Hail & Locusts - Exodus 9:13 - 10:20
Moses “stretched forth his rod toward heaven,” and the thunder and hail that followed destroyed all the crops in the fields, any livestock or servants that were left in the field, and pretty much devastated the Egyptian crop yield for that season. While later verses point out that there would have been other crops grown at other times of the year so the Egyptian people woudn’t have starved to death, the loss of these animals, crops, and people would have caused immense suffering to the average people. Again, this only affected the Egyptians, because “in the land of Goshen, where the children of Israel were was there no hail.”
Interestingly, this was the point where Pharaoh started taking this Hebrew God seriously because he was the one who called M&A back and even apologized, acknowledging, “I have sinned this time: the Lord is righteous, and I and my people are wicked.” He asks Moses to ask God to stop the hail and Moses agrees to do it right away, but calls Pharaoh out on his lies, saying, “I know that ye will not yet fear the Lord God.” And sure enough, when Moses goes out to stop the hail, Pharaoh “hardened his heart” and would not let the people go.
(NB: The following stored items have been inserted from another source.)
/-- The fields of an entry (R100). -/
theorem byteAt_codeEntry {o : Option Bits} (h : (o.getD []).length ≤ 255) :
    byteAt (codeEntry o) 0 = (if o.isSome then 1 else 0) ∧ (byteAt (codeEntry o) 1).toNat = (o.getD []).length ∧
    byteAt (codeEntry o) 2 = 0 ∧ byteAt (codeEntry o) 3 = 0 ∧
    ∀ j, j < 256 → (byteAt (codeEntry o) (4 + j / 8)).getLsbD (7 - j % 8) = (o.getD []).getD j false := by
  cases o with
  | none =>
    refine ⟨rfl, rfl, rfl, rfl, fun j hj => ?_⟩
    have hzero : byteAt (codeEntry none) (4 + j / 8) = 0 := by
      rw [byteAt, codeEntry, List.getD_eq_getElem?_getD, List.getElem?_getD_replicate_default_eq]
    simp [hzero]
  | some c =>
    refine ⟨rfl, Nat.mod_eq_of_lt (Nat.lt_succ_of_le h), rfl, rfl, fun j _ => ?_⟩
    have hcode : byteAt (codeEntry (some c)) (4 + j / 8) =
        byteAt (packBits c ++ List.replicate (32 - (packBits c).length) 0) (j / 8) := by
      rw [codeEntry, List.append_assoc]
      exact byteAt_append_right [1, BitVec.ofNat 8 c.length, 0, 0] _ (j / 8)
    rw [hcode, packBits_bit, Option.getD_some]

/-! ### Words as numbers -/

/-- The first byte of a word is the least significant (R16). -/
theorem rdLe32_toNat (b : Buffer) (off : Nat) :
    (rdLe32 b off).toNat = (byteAt b off).toNat + 2 ^ 8 * (byteAt b (off + 1)).toNat +
      2 ^ 16 * (byteAt b (off + 2)).toNat + 2 ^ 24 * (byteAt b (off + 3)).toNat := by
  have hread : rdLe32 b off = rdLe32 [byteAt b off, byteAt b (off + 1), byteAt b (off + 2), byteAt b (off + 3)] 0 := rfl
  rw [hread]
  generalize byteAt b off = b0
  generalize byteAt b (off + 1) = b1
  generalize byteAt b (off + 2) = b2
  generalize byteAt b (off + 3) = b3
  have h0 := b0.isLt
  have h1 := b1.isLt
  have h2 := b2.isLt
  have h3 := b3.isLt
  have hword : [b0, b1, b2, b3] =
      le32 (BitVec.ofNat 32 (b0.toNat + 2 ^ 8 * b1.toNat + 2 ^ 16 * b2.toNat + 2 ^ 24 * b3.toNat)) := by
    simp only [le32, List.cons.injEq, and_true, ← BitVec.toNat_inj, BitVec.extractLsb'_toNat, BitVec.toNat_ofNat,
      Nat.shiftRight_eq_div_pow]
    omega
  rw [hword, ← List.append_nil (le32 _), rdLe32_le32, BitVec.toNat_ofNat]
  omega

end Sys2Proof.Machine
end


section
/-! SUPPORT. The length of a payload (R97, R208), and what HUF_DEC does on any table (R206, R209). -/

namespace Sys2Proof.Machine

/-! ### The payload -/

theorem freqRecord_eq_flatMap (freq : List Nat) :
    freqRecord freq = ((List.range 256).map (fun s => BitVec.ofNat 32 (freq.getD s 0))).flatMap le32 := by
  rw [List.flatMap_map]
  rfl

/-- Entry `sym` of the table a payload begins with (R96, R208). -/
theorem rdLe32_huffEncode (x : Buffer) {sym : Nat} (h : sym < 256) :
    rdLe32 (huffEncode x) (4 * sym) = BitVec.ofNat 32 ((freqOf x).getD sym 0) := by
  rw [huffEncode, freqRecord_eq_flatMap, rdLe32_flatMap_le32 _ _ (by simpa using h)]
  simp [List.getD_eq_getElem?_getD, h]

theorem drop_huffEncode (x : Buffer) : (huffEncode x).drop 1024 = packBits (codeBits (codeTable (freqOf x)) x) := by
  rw [huffEncode, ← freqRecord_length (freqOf x), List.drop_left]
10:1-20 - God commands M&A to go back to Pharaoh and warn of the eighth plague that will visit them if he doesn’t let the Hebrew people go, which is locusts. If we remember Mormon history, there was an infestation of grasshoppers, which are locusts, which ate up all the crops of the early pioneers and caused huge problems for the people, and the purpose of these locusts here is the same thing, “and they shall eat the residue of that which is escaped, which remaineth unto you from the hail, and shall eat every tree which groweth for you our of the field.” They are going to eat all the food that’s left after the hail storm.
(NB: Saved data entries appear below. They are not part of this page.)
/-- The registers of the unified map, by block. -/
inductive Reg where
  /-- R49. -/
  | WFE_CFG
  /-- R49. -/
  | WFE_STAT
  /-- R49. -/
  | WFE_STAMP
  /-- R49. -/
  | WFE_CROSS
  /-- R50. -/
  | AD_INPUTS
  /-- R50. -/
  | AD_CFG
  /-- R50. -/
  | AD_EDGEF
  /-- R50. -/
  | AD_BLANK
  /-- R50. -/
  | AD_MAPCFG
  /-- R50. -/
  | AD_TMAP_OFFSET
  /-- R50. -/
  | AD_SYNC_CFG
  /-- R50. -/
  | AD_STALL
  /-- R50. -/
  | AD_SYNC_STAT
  /-- R50. -/
  | AD_CMD
  /-- R50. -/
  | AD_FAULT
  /-- R50. -/
  | AD_CNT_FILT
  /-- R50. -/
  | AD_CNT_BLANK
  /-- R50. -/
  | AD_CNT_LOSS
  /-- R50. -/
  | AD_CNT_PHMIS
  /-- R50. -/
  | AD_LAST_PERIOD
  /-- R50. -/
  | AD_LAST_RATIO
  /-- R50. -/
  | AD_CNT_RESTART
  /-- R76. -/
  | AD_EST_CFG
  /-- R76. -/
  | AD_EST_COEF
  /-- R76. -/
  | AD_ANGLE
  /-- R76. -/
  | AD_ANGLE_FRAC
  /-- R76. -/
  | AD_RATE
  /-- R76. -/
  | AD_ACC
  /-- R76. -/
  | AD_RPM
  /-- R76. -/
  | AD_PRED
  /-- R76. -/
  | AD_LAST_ERR
  /-- R76. -/
  | AD_LAST_JUMP
  /-- R76. -/
  | AD_CYC
  /-- R76. -/
  | AD_EST_STAT
  /-- R76. -/
  | AD_EST_FAULT
  /-- R76. -/
  | AD_CNT_CLAMP
  /-- R76. -/
  | AD_CNT_JUMP
  /-- R76. -/
  | AD_CNT_JUMP_WARN
  /-- R77. -/
  | AD_TCL_CFG
  /-- R77. -/
  | AD_TCL_BOUND
  /-- R77. -/
  | AD_TCL_CMD
  /-- R77. -/
  | AD_TCL_STAT
  /-- R77. -/
  | AD_TCL_FAULT
  /-- R77. -/
  | AD_TCL_CNT_SWAP
  /-- R77. -/
  | AD_TCL_CNT_REJREV
  /-- R108. -/
  | SEQ_CTRL
  /-- R108. -/
  | SEQ_CMD
  /-- R108. -/
  | SEQ_STAT
  /-- R108. -/
  | SEQ_ENTRY
  /-- R108. -/
  | SEQ_FAULT
  /-- R108. -/
  | SEQ_FAULT_PC
  /-- R108. -/
  | SEQ_CNT_CYC
  /-- R108. -/
  | SEQ_CNT_STALL
  /-- R108. -/
  | SEQ_CNT_ECC
  /-- R108. -/
  | SEQ_XREG
  /-- R142. -/
  | SEQ_TASK_CFG
  /-- R142. -/
  | SEQ_TASK_STAT
  /-- R142. -/
  | SEQ_BUDGET
  /-- R142. -/
  | SEQ_TASK_MAX
  /-- R142. -/
  | SEQ_TASK_FLT
  /-- R142. -/
  | SEQ_CNT_OVERRUN
  /-- R142. -/
  | SEQ_CNT_BUDGET
  /-- R142. -/
  | SEQ_CNT_EXHAUST
  /-- R142. -/
  | SEQ_CNT_COALESCED
  /-- R142. -/
  | SEQ_SLOTS
  /-- R142. -/
  | SEQ_FLAGS
  /-- R142. -/
  | SEQ_FLAGS_SET
  /-- R142. -/
  | SEQ_SWAP
  /-- R142. -/
  | SEQ_SWAP_STAT
  /-- R196. -/
  | SEQ_MODECFG
  /-- R196. -/
  | SEQ_MODE_STAT
  /-- R171. -/
  | SEQ_SLOT_TARGET
  /-- R171. -/
  | SEQ_SLOT_STATE
  /-- R108. -/
  | MAPM_ECC_CNT
  /-- R108. -/
  | MAPM_ECC_ADDR
  /-- R170. -/
  | OUT_OWNER
  /-- R170. -/
  | OUT_POLICY
  /-- R170. -/
  | OUT_CAP
  /-- R170. -/
  | OUT_STAT
  /-- R170. -/
  | OUT_CNT_EDGES
  /-- R170. -/
  | OUT_CNT_STRETCH
  /-- R170. -/
  | OUT_CNT_INHIBIT
  /-- R170. -/
  | OUT_LAST_EDGE
  /-- R172. -/
  | SVC_CFG
  /-- R172. -/
  | SVC_TARGET
  /-- R172. -/
  | SVC_STAMP
  /-- R172. -/
  | SPILL_STAT
  /-- R172. -/
  | SPILL_CNT
  /-- R172. -/
  | SPILL_LAST
  /-- R172. -/
  | OUT_DELAY
  /-- R195. -/
  | MODE_REQ
  /-- R195. -/
  | MODE_EPOCH
  /-- R195. -/
  | MODE_STAT
  /-- R195. -/
  | MODE_APPLIED
  /-- R195. -/
  | MODE_LAG
  /-- R195. -/
  | MODE_CFG
  /-- R195. -/
  | MODE_TMO
  /-- R195. -/
  | MODE_FAULT
  /-- R195. -/
  | MODE_CNT
  /-- R227. -/
  | ADC_CFG
  /-- R227. -/
  | ADC_CMD
  /-- R227. -/
  | ADC_STAT
  /-- R227. -/
  | ADC_ILV_SKEW
  /-- R227. -/
  | ADC_SEQ
  /-- R227. -/
  | ADC_FLT_CFG
  /-- R227. -/
  | ADC_COEF
  /-- R227. -/
  | AIN_CFG
  /-- R228. -/
  | BAS_CFG
  /-- R228. -/
  | BAS_WOFFSET
  /-- R228. -/
  | BAS_THR
  /-- R228. -/
  | BAS_CMD
  /-- R228. -/
  | BAS_STAT
  /-- R228. -/
  | BAS_CNT_LATE
  /-- R228. -/
  | BAS_CNT_ABORT
  /-- R228. -/
  | BAS_VALUE
  /-- R228. -/
  | BAS_SAMPLES
  /-- R228. -/
  | BAS_TAG
  /-- R228. -/
  | TRK_CFG
  /-- R228. -/
  | TRK_MAX
  /-- R228. -/
  | TRK_MAX_ANG
  /-- R228. -/
  | TRK_MIN
  /-- R228. -/
  | TRK_MIN_ANG
  /-- R228. -/
  | TRK_TAG
  /-- R228. -/
  | BAS_FEED_DATA
  /-- R228. -/
  | BAS_FEED_STAT
  /-- R228. -/
  | BAS_FEED_CNT_DROP
  /-- R228. -/
  | BAS_CLOSED
  /-- R228. -/
  | WT_CMD
  /-- R228. -/
  | WT_STAT
  /-- R243. -/
  | CMP_CFG
  /-- R243. -/
  | CMP_DAC
  /-- R243. -/
  | CMP_ROUTE
  /-- R243. -/
  | CMP_STAT
  /-- R243. -/
  | CMP_CNT_EDGES
  /-- R263. -/
  | PWM_CTRL
  /-- R263. -/
  | PWM_PERIOD
  /-- R263. -/
  | PWM_CMPA
  /-- R263. -/
  | PWM_CMPB
  /-- R263. -/
  | PWM_MARK1
  /-- R263. -/
  | PWM_MARK2
  /-- R263. -/
  | PWM_DEADTIME
  /-- R263. -/
  | PWM_FORCE
  /-- R263. -/
  | PWM_OUTCFG
  /-- R263. -/
  | PWM_CMD
  /-- R263. -/
  | PWM_STAT
  /-- R263. -/
  | PWM_COUNT
  /-- R263. -/
  | PWM_CNT_TRIP
  /-- R264. -/
  | PWM_SYNC
  /-- R264. -/
  | TRIP_CFG
  /-- R264. -/
  | TRIP_STAT
  /-- R288. -/
  | IOE_CTRL
  /-- R288. -/
  | IOE_CMD
  /-- R288. -/
  | IOE_STAT
  /-- R288. -/
  | IOE_EVT
  /-- R288. -/
  | IOE_CLKDIV
  /-- R288. -/
  | IOE_INJECT
  /-- R288. -/
  | IOE_FLAGS
  /-- R288. -/
  | IOE_FLAGS_SET
  /-- R288. -/
  | IOE_CONST
  /-- R288. -/
  | IOE_CRC_CFG
  /-- R288. -/
  | IOE_POST_MASK
  /-- R288. -/
  | IOE_POST_WORD
  /-- R288. -/
  | IOE_QOUT
  /-- R288. -/
  | IOE_QIN
  /-- R288. -/
  | IOE_QSTAT
  /-- R288. -/
  | IOE_CA
  /-- R288. -/
  | IOE_CB
  /-- R288. -/
  | IOE_SH
  /-- R288. -/
  | IOE_TT
  /-- R288. -/
  | IOE_UNIT
  /-- R288. -/
  | GIO_CFG
  /-- R288. -/
  | GIO_IN
  /-- R288. -/
  | IOE_GROUP_CMD
  /-- R300. -/
  | ICU_TGT
  /-- R300. -/
  | ICU_RAW
  /-- R300. -/
  | ICU_INT_CFG
  /-- R300. -/
  | ICU_INT_TOP
  /-- R300. -/
  | ICU_PLAT_EVT
  /-- R300. -/
  | ICU_MARK
  /-- R300. -/
  | ICU_SWI
  /-- R300. -/
  | ICU_SWI_SET
  /-- R300. -/
  | ICU_FAULT
  /-- R300. -/
  | ICU_CNT_MSG
  /-- R319. -/
  | DMA_CH_CFG
  /-- R319. -/
  | DMA_CH_CMD
  /-- R319. -/
  | DMA_CH_RING
  /-- R319. -/
  | DMA_CH_SIZE
  /-- R319. -/
  | DMA_CH_HEAD
  /-- R319. -/
  | DMA_CH_TAIL
  /-- R319. -/
  | DMA_CH_STAT
  /-- R319. -/
  | DMA_CH_EVT
  /-- R319. -/
  | DMA_CH_RBASE
  /-- R319. -/
  | DMA_CH_RSIZE
  /-- R319. -/
  | DMA_CH_WR
  /-- R319. -/
  | DMA_CH_RD
  /-- R319. -/
  | DMA_CH_WRPTR_ADDR
  /-- R319. -/
  | DMA_CH_CNT_BYTES
  /-- R319. -/
  | DMA_CH_CNT_DESC
  /-- R319. -/
  | DMA_ENG_STAT
  /-- R319. -/
  | DMA_ENG_EVT
  /-- R342. -/
  | ACCESS_ERR
  /-- R342. -/
  | ACCESS_ERR_ADDR
  /-- R342. -/
  | ACCESS_ERR_CNT
  /-- R342. -/
  | MSPI_STAT
  /-- R342. -/
  | MSPI_CNT_FRAME
  /-- R342. -/
  | MSPI_CNT_CMD
  /-- R342. -/
  | FENCE
  /-- R342. -/
  | FENCE_DONE
  /-- R362. -/
  | PCIE_STAT
  /-- R362. -/
  | PCIE_EVT
  /-- R362. -/
  | PCIE_CLK_CFG
  /-- R362. -/
  | PCIE_FLR_CFG
  /-- R362. -/
  | PCIE_FOREIGN
  /-- R362. -/
  | PCIE_FOREIGN_ADDR
  /-- R391. -/
  | PAIR_STAT
  /-- R391. -/
  | PAIR_CFG
  /-- R391. -/
  | PAIR_GUARD
  /-- R391. -/
  | PAIR_RESUME
  /-- R391. -/
  | PAIR_NORESUME
  /-- R391. -/
  | PAIR_CMD
  /-- R391. -/
  | PAIR_EVT
  /-- R391. -/
  | PAIR_TAKE
  /-- R391. -/
  | PAIR_TAKE_TIME
  /-- R391. -/
  | PAIR_DIG
  /-- R391. -/
  | PAIR_CNT_DIG_MATCH
  /-- R391. -/
  | PAIR_CNT_DIG_MISMATCH
  /-- R391. -/
  | PAIR_CNT_DIG_SUSP
  /-- R391. -/
  | PAIR_CNT_DIG_MISSING
  /-- R391. -/
  | PAIR_CNT_HB_MISS
  /-- R391. -/
  | PAIR_CNT_LINK_CRC
  /-- R391. -/
  | PAIR_CNT_RETRY
  /-- R391. -/
  | PAIR_CNT_RESUMED
  /-- R391. -/
  | PAIR_CNT_RESUME_CUT
  /-- R391. -/
  | PAIR_JOIN
  /-- R391. -/
  | RMGR_STAT
  /-- R391. -/
  | RMGR_CNT_REFRESH
  /-- R413. -/
  | PWR_STAT
  /-- R413. -/
  | PWR_SUP_CFG
  /-- R413. -/
  | PWR_EVT
  /-- R413. -/
  | PWR_WAKE_CFG
  /-- R413. -/
  | PWR_WAKE_TIMER
  /-- R413. -/
  | PWR_WAKE_STAT
  /-- R413. -/
  | PWR_VIN
  /-- R413. -/
  | CLK_STAT
  /-- R413. -/
  | TNOW
  /-- R429. -/
  | ELOG_WR
  /-- R429. -/
  | ELOG_RD
  /-- R429. -/
  | ELOG_OVF
  /-- R429. -/
  | ELOG_TIME
  /-- R429. -/
  | ELOG_HEAD
  /-- R429. -/
  | ELOG_DETAIL
  /-- R433. -/
  | ID_DEVICE
  /-- R433. -/
  | ID_REV
  /-- R433. -/
  | ID_SERIAL
  /-- R433. -/
  | ID_CAPS
  /-- R433. -/
  | ID_TAP
  /-- R433. -/
  | SCRATCH
  /-- R433. -/
  | DBG_STAT
  deriving DecidableEq, Repr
Pharaoh apologized to get the last plague stopped but the servants and even government advisors are tired of all this mess at this point saying, “how long shall this man be a snare unto us? Let the men go, that they may serve the Lord their God: knowest thou not that Egypt is destroyed?” So the servants are recommending that Pharaoh let the men go into the desert but when Pharaoh suggests that to M&A they decline saying, “We will go with our young and with our old, with our sons and with our daughters, with our flocks and with our herds will we go.” They are taking everybody and they aren’t coming back, this is when Pharaoh’s worst fears are realized, his free slave labor is over.
Pharaoh declines that offer so Moses stretched out his hand and brought up the locusts in “an east wind” and they ate EVERYTHING, herbs, fruit, “and there remained not any green thing in the trees, or in the herbs of the field, through all the land of Egypt.” Pharaoh again panics and apologizes and begs them to “entreat the Lord your God that he may take away from me this death only,” and he did, “and the Lord turned a mighty strong west wind, which took away the locusts, and cast them into the Red sea; there remained not one locust in all the coasts of Egypt.”
After all this groveling, you’d think that Pharaoh would finally recognize that he was out matched, but the audacity of this man is baffling to me and he again hardened his heart “so that he would not let the children of Israel go.”